The Royal College of Science for Ireland (RCScI) was an institute for higher education in Dublin which existed from 1867 to 1926, specialising in physical sciences and applied science. It was originally based on St Stephen's Green, moving in 1911 to a purpose-built Royal College of Science building on Merrion Street, now known as Government Buildings. In 1926 it was absorbed into University College Dublin (UCD) as the faculty of Science and Engineering.

==Foundation==
The Museum of Economic Geology was founded by the Dublin Castle administration in 1845, with chemist Robert Kane as curator, and a focus on mining in Ireland similar to the Museum of Practical Geology in London. In 1847, Kane was promoted to director, expanding its remit, and renaming it the Museum of Irish Industry (MII). In 1853 a new Science and Art Department was created within the Whitehall administration, and in 1854 the MII placed under its remit. A School of Science applied to Mining and the Arts was created, modelled on the Royal School of Mines in London, with four professorships shared jointly by the MII school and the Royal Dublin Society (RDS). The MII and School shared premises at 51 St Stephen's Green, acquired in 1846 and fitted out by 1852. In 1864, a select committee of the UK parliament recommended that the MII and School be entirely separated from the RDS and broadened into a government-supported College of Science for Ireland. In 1865, HM Treasury agreed and in 1867 a commission was appointed by the education committee of the Privy Council. The commission, headed by William Parsons, 3rd Earl of Rosse, outlined the scope and functions of the proposed college, and the RCScI mission statement on 11 September 1867 was:
The object of the Royal College of Science is to supply as far as practicable a Complete Course of instruction in Science applicable to the Industrial Arts, especially those which may be classed broadly under the heads of Mining, Agriculture, Engineering, and Manufactures, and to aid in the instruction of Teachers for the local Schools of Science

George Sigerson complained in 1868 that the RCScI was less open to Catholics than the MII had been.

==Later development==
The RCScI's remit was later changed to exclude agriculture and include "Physics and Natural Science". The number of students enrolled increased gradually.

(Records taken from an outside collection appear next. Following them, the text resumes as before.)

/-- Frame requests whose references are all released are withdrawn: a QUEUED page that no one asks for any more
returns to ABSENT, and a claim that waits goes (R126, R137). -/
def State.settlePages (s : State) : State :=
  { s with pages := s.pages.filterMap (fun x =>
      let used := fun p => decide (0 < s.useRefs p (x.copy, x.page))
      if x.state = .queued then
        let cl := x.claims.filter used
        if cl.isEmpty then none else some { x with claims := cl }
      else some { x with wants := x.wants.filter used }) }

/-- Requests the window of a job in window order and stamps the pages that left it (R134). The request's class is
that of the jobs that wait on the page, this one among them (R143). -/
def State.openWindow (s : State) (ctx : Nat) (before : List (Nat × Nat)) : State :=
  match s.job? ctx with
  | none => s
  | some j =>
    let now := s.window j
    let s := s.later
    let s : State := { s with pages := s.pages.map (fun (x : Page) =>
      let pg := (x.copy, x.page)
      if now.contains pg then { x with left := assocDrop x.left j.pod }
      else if before.contains pg then { x with left := assocSet x.left j.pod s.clock }
      else x) }
    (now.foldl (fun s pg => s.claimPage j.pod ctx pg) s).settlePages

/-- Moves the cursor of a job when a transfer begins on a page of another entry (R133, R134). -/
def State.moveCursor (s : State) (ctx : Nat) (pg : Nat × Nat) : State :=
  match s.job? ctx with
  | none => s
  | some j =>
    match s.entryOf j pg with
    | none => s
    | some e =>
      if e = j.cursor then s
      else (s.modJob ctx (fun j => { j with cursor := e })).openWindow ctx (s.window j)

/-- Notes the use of a page by a Pod (R135). -/
def State.usePage (s : State) (p : Nat) (pg : Nat × Nat) : State :=
  match s.page? pg.1 pg.2 with
  | some _ =>
    let s := s.later
    s.modPage pg.1 pg.2 (fun x => { x with used := assocSet x.used p s.clock })
  | none => s

end Sys2Proof.Machine
end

Students enrolled in RCScI day courses
| Year ending | 1869 | 1879 | 1889 | 1899 | 1909 | 1919 |
| Number enrolled | 32 | 60 | 103 | 97 | 117 | 258 |

By 1898 the RCScI had chairs of Mining and Mineralogy, Physics, Chemistry, Zoology, Botany, Geology, Applied Mathematics and Mechanism, Descriptive Geometry and Engineering. In 1900, control was transferred from the Science and Art Department in London to the Department of Agriculture and Technical Instruction in Dublin, headed by Horace Plunkett. A new building was proposed in 1897 and a site from Merrion Street to Kildare Street was chosen in 1898; in 1899 the plan was extended to include government administrative offices as well as the new college. The new building was designed by Sir Aston Webb; the foundation stone was laid in 1904 by Edward VII and it was opened in 1911 by George V.

In 1926 the RCScI was absorbed into UCD where it became the UCD Science and Engineering faculties. Science moved to UCD's Earlsfort Terrace building, and on to Belfield in the 1960s; Engineering moved from Merrion Street to Belfield in 1989. The RCScI building was then absorbed into Government Buildings with the rest of Aston Webb's complex, lavishly renovated by Charles Haughey and used to house the Department of the Taoiseach.